I picked up what I thought was an old Micron combo the other day, and found that it was a part-finished kit. The RF board and the encoder board look fairly complete, but I would like to check them before I put power through.


The problem is that they look to be very early examples. The encoder board, for instance, does not have a 4017 IC chip. I have circuit diagrams for later Microns, but nothing that early. If anyone has a circuit diagram for a Micron encoder board without a 4017 chip, or an RF board with no Toko inductors, I would appreciate a copy....

[HMS Invisible]

Some descent photos will suffice. I'm familiar enough with that era of radio.
All the emitters of npn transistors are tied to 0volt and you don't have to worry so much about exceeding a voltage limit.

[dodgy geezer]

OK - if you want to have a go!


What turned up was a Micron receiver (looks like 27mHz AM, though no crystals), a Tx box assembled with sticks and unsoldered, an aerial which looks like a commercial radio receiver one (no Micron centre load), two PC boards populated and soldered apart from a few components which were threaded through and the wires bent back, and a box of oddments including a transformer, several resistors and a diode (parts for a charger?)

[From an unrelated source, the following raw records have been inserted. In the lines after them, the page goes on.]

-- ==== Sys2Proof/Laws/SameEnvir.lean ====
section
/-! SUPPORT. Frames of the operations of Machine/Envir.lean. -/
namespace Sys2Proof.Machine

theorem State.setTerm_same {kl : List Kind} (hk : within [.ch] kl = true) {s0 s : State} (hs : Same kl s0 s) (n : Nat) (t : Nat) (src : CableSrc) :
    Same kl s0 (State.setTerm s n t src) := by
  unfold State.setTerm
  repeat' first
    | with_reducible assumption
    | intro _
    | exact within_trans (by decide) hk
    | with_reducible apply State.modCal_same
    | with_reducible apply State.modCable_same
    | with_reducible apply Same.ite
    | split
    | dsimp only

theorem State.applyTdr_same {kl : List Kind} (hk : within [.ch, .cl, .env, .st, .qp, .ic, .pwr] kl = true) {s0 s : State} (hs : Same kl s0 s) (p : List W32) :
    Same kl s0 (State.applyTdr s p) := by
  unfold State.applyTdr
  repeat' first
    | with_reducible assumption
    | intro _
    | exact within_trans (by decide) hk
    | with_reducible apply State.settle_same
    | with_reducible apply State.setTerm_same
    | with_reducible apply Same.ite
    | with_reducible apply Same.each
    | split
    | dsimp only

theorem cmdEnvTdr_same {kl : List Kind} (hk : within [.ch, .env, .deferred] kl = true) {s0 s : State} (hs : Same kl s0 s) (p : List W32) :
    Same kl s0 (cmdEnvTdr s p).state := by
  unfold cmdEnvTdr
  repeat' first
    | with_reducible assumption
    | intro _
    | exact within_trans (by decide) hk
    | with_reducible apply fail_same
    | with_reducible apply okay_same
    | with_reducible apply done_same
    | with_reducible apply wait_same
    | with_reducible apply Same.iteRes
    | with_reducible apply State.defer_same
    | with_reducible apply State.tdrFrom_same
    | with_reducible apply Same.ite
    | split
    | dsimp only

theorem execTdrChannelDone_same {kl : List Kind} (hk : within [.tb, .ch, .env, .ic, .perf, .pwr, .deferred] kl = true) {s0 s : State} (hs : Same kl s0 s) (n : Fin 128) (r : TdrResult) :
    OSame kl s0 (execTdrChannelDone n r s) := by
  unfold execTdrChannelDone
  repeat' first
    | with_reducible assumption
    | intro _
    | exact within_trans (by decide) hk
    | with_reducible apply OSame.next
    | with_reducible apply OSame.fault
    | with_reducible apply OSame.ite
    | with_reducible apply State.defer_same
    | with_reducible apply State.modCable_same
    | with_reducible apply State.tdrFrom_same
    | with_reducible apply State.tdrEnds_same
    | with_reducible apply Same.ite
    | split
    | with_reducible refine Same.step (within_trans (by decide) hk) (Same.set_env _ _) ?_
    | dsimp only

theorem State.modMon_same {kl : List Kind} (hk : within [.env] kl = true) {s0 s : State} (hs : Same kl s0 s) (k : Nat) (f : Monitor → Monitor) :
    Same kl s0 (State.modMon s k f) := by
  unfold State.modMon
  repeat' first
    | with_reducible assumption
    | intro _
    | exact within_trans (by decide) hk
    | with_reducible apply Same.ite
    | with_reducible refine Same.step (within_trans (by decide) hk) (Same.set_env _ _) ?_
    | split
    | dsimp only

theorem State.monNotice_same {kl : List Kind} (hk : within [.qp, .ic, .err, .perf, .pwr] kl = true) {s0 s : State} (hs : Same kl s0 s) (k : Nat) (fault : Bool) :
    Same kl s0 (State.monNotice s k fault) := by
  unfold State.monNotice
  repeat' first
    | with_reducible assumption
    | intro _
    | exact within_trans (by decide) hk
    | with_reducible apply State.wakeBy_same
    | with_reducible apply State.raise_same
    | with_reducible apply State.report_same
    | with_reducible apply State.notice_same
    | with_reducible apply Same.ite
    | split
    | dsimp only

theorem execMonitorReading_same {kl : List Kind} (hk : within [.env, .qp, .ic, .err, .perf, .pwr] kl = true) {s0 s : State} (hs : Same kl s0 s) (k : Fin 52) (v : Int) (invalid : Bool) :
    OSame kl s0 (execMonitorReading k v invalid s) := by
  unfold execMonitorReading
  repeat' first
    | with_reducible assumption
    | intro _
    | exact within_trans (by decide) hk
    | with_reducible apply OSame.next
    | with_reducible apply OSame.fault
    | with_reducible apply OSame.ite
    | with_reducible apply State.modMon_same
    | with_reducible apply State.monNotice_same
    | with_reducible apply Same.ite
    | with_reducible refine Same.step (within_trans (by decide) hk) (Same.set_env _ _) ?_
    | split
    | dsimp only

theorem execThermalTrip_same {kl : List Kind} (hk : within [.ch, .cl, .env, .st, .qp, .ic, .err, .perf, .pwr] kl = true) {s0 s : State} (hs : Same kl s0 s) (k : Fin 12) :
    OSame kl s0 (execThermalTrip k s) := by
  unfold execThermalTrip
  repeat' first
    | with_reducible assumption
    | intro _
    | exact within_trans (by decide) hk
    | with_reducible apply OSame.next
    | with_reducible apply OSame.fault
    | with_reducible apply OSame.ite
    | with_reducible apply State.modOut_same
    | with_reducible apply State.wakeBy_same
    | with_reducible apply State.report_same
    | with_reducible apply State.settle_same
    | with_reducible apply Same.ite
    | with_reducible apply Same.each
    | with_reducible refine Same.step (within_trans (by decide) hk) (Same.set_env _ _) ?_
    | split
    | dsimp only

theorem cmdEnvMonitors_same {kl : List Kind} (hk : within [.env, .ic] kl = true) {s0 s : State} (hs : Same kl s0 s) (p : List W32) :
    Same kl s0 (cmdEnvMonitors s p).state := by
  unfold cmdEnvMonitors
  repeat' first
    | with_reducible assumption
    | intro _
    | exact within_trans (by decide) hk
    | with_reducible apply fail_same
    | with_reducible apply okay_same
    | with_reducible apply done_same
    | with_reducible apply wait_same
    | with_reducible apply Same.iteRes
    | with_reducible apply State.lines_same
    | with_reducible apply State.modMon_same
    | with_reducible apply Same.ite
    | with_reducible refine Same.step (within_trans (by decide) hk) (Same.set_env _ _) ?_
    | split
    | dsimp only

theorem State.vddmWindow_same {kl : List Kind} (hk : within [.env] kl = true) {s0 s : State} (hs : Same kl s0 s) (retained : Bool) :
    Same kl s0 (State.vddmWindow s retained) := by
  unfold State.vddmWindow
  repeat' first
    | with_reducible assumption
    | intro _
    | exact within_trans (by decide) hk
    | with_reducible apply Same.iteFst
    | with_reducible apply State.modMon_same
    | with_reducible apply Same.ite
    | split
    | dsimp only

end Sys2Proof.Machine
end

The RF board has +, - and signal wires attached, also an aerial-out lead (unscreened - later Microns were screened) pictures below. It has one PCB hole unpopulated. There are two copper sections on the board which look as if they are intended to take a wire connection.


The encoder board has no wires attached. It is populated with 4 'half-shot' transistors for four channels (no 4017 chip), with space for a further 3 channels. There is some electronics at one end that I do not recognise. I can work out the + and - lans, and the norcim site has a similar example encoder which I might be able to infer the stick pot connections from (though there are no obvious points on the lans to fix a wire...). There is one unpopulated hole in the electronics at one end, covered by a link.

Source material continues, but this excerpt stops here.